Sebab, penerapan itu tanpa ada kesepakatan sebelumnya, dan landasan dari Kementerian Perhubungan sebagai persetujuan berlakunya tarif.
“Itu jelas pungli. Segala sesuatu pungutan tanpa ada dasar hukum yang diberlakukan secara sepihak itu namanya pungli,” kata Achmad Nur Chisbullah, Ketua Asosiasi Perusahaan Bongkar Muat Indonesia (APBMI) Probolinggo, Kamis (1/5/2025) kepada wartawan
Bahkan, lanjut Achmad, pemberlakuan tarif jasa kepelabuhanan itu menabrak petunjuk Kemenhub dalam suratnya yang ditujukan kepada PT. DABN melalui Surat Nomor: PR.302/2/2/STJ/2024, tertanggal 3 Juni 2024, Perihal: Tindak Lanjut Usulan Penyesuaian Tarif Pelayanan Jasa Kepelabuhanan oleh Badan Usaha Pelabuhan PT Delta Artha Bahari Nusantara, yang ditandatangani oleh Sigit Widodo, ST, Kepala Biro Perencanaan Sekjen Kementerian Perhubungan sebagai jawaban atas surat Konsultasi Usulan Tarif yang dilayangkan PT. DABN sebelumnya.

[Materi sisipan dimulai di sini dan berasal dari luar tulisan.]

theorem bus_deselect (d : Dev) (s : State) : Bus s (deselect d s).2 := by
  rcases deselect_cases d s with ⟨-, h⟩ | ⟨-, -, h⟩ | ⟨-, -, h⟩ <;> rw [h]
  · exact Bus.refl s
  · refine ⟨⟨rfl, rfl, rfl, rfl, rfl, rfl, rfl, rfl, rfl, id, id, id, fun _ h => h, ?_,
      List.prefix_append _ _, id, id, id, rfl⟩, rfl, rfl⟩
    cases d
    · exact panelDeselect_evolves _
    · exact PanelEvolves.refl _
  · exact ⟨⟨rfl, rfl, rfl, rfl, rfl, rfl, rfl, rfl, rfl, id, id, id, fun _ h => h, PanelEvolves.refl _,
      List.prefix_refl _, fun _ => rfl, id, id, rfl⟩, rfl, rfl⟩

end Sys2Proof.Machine
end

Dimana PT DABN sendiri sebelumnya bersurat ke Menteri Perhubungan melalui Surat Nomor: DIR 056/ DABN/UM/III/2023, Tanggal 15 Maret 2024, Perihal: Konsultasi Usulan Tarif Jasa Kepelabuhanan.
“Kalau penetapan tarif itu tidak melalui kesepakatan dengan pihak pengguna jasa, dan tidak diketahui Kementerian Perhubungan maka bisa dikatakan pungli alias pungutan liar,” imbuhnya.
“Berita Acara Kesepakatan adalah kunci dari berlakunya tarif di pelabuhan,” tandas Achmad.
Sedangkan, surat Kemenhub Nomor: PR.302/2/2/STJ/2024 itu adalah bentuk tindak lanjut dan penguatan dari Surat Kantor Kesyahbandaran dan Otoritas Pelabuhan (KSOP) Kelas IV Probolinggo Nomor: A1.302/50/16/KSOP.Pbl/2024, Perihal: Pengusahaan dan Kenaikan Tarif Pelayanan Jasa Kepelabuhanan di Pelabuhan Probolinggo, Tanggal 26 Maret 2024 dan Surat Kantor Kesyahbandaran dan Otoritas Pelabuhan (KSOP) Kelas IV Probolinggo,Nomor:A1.302/62/15/KSOP.Pbl/2024, Perihal: Penyesuaian Tarif Pelayanan Jasa Kepelabuhanan Probolinggo, Tanggal 23 April 2024, ditandatangani Kepala KSOP, Taufikur Rahman saat itu.
Kendati, dalam Peraturan Menteri Perhubungan No.72/2017 dan PM 121/2018 bahwa penetapan tarif yang tidak mendapat tanggapan dari Menteri Perhubungan hingga 30 hari setelah surat disampaikan ke Menteri, maka dapat diberlakukan langsung asalkan sudah sesuai dengan berita acara kesepakatan dengan Pengguna Jasa.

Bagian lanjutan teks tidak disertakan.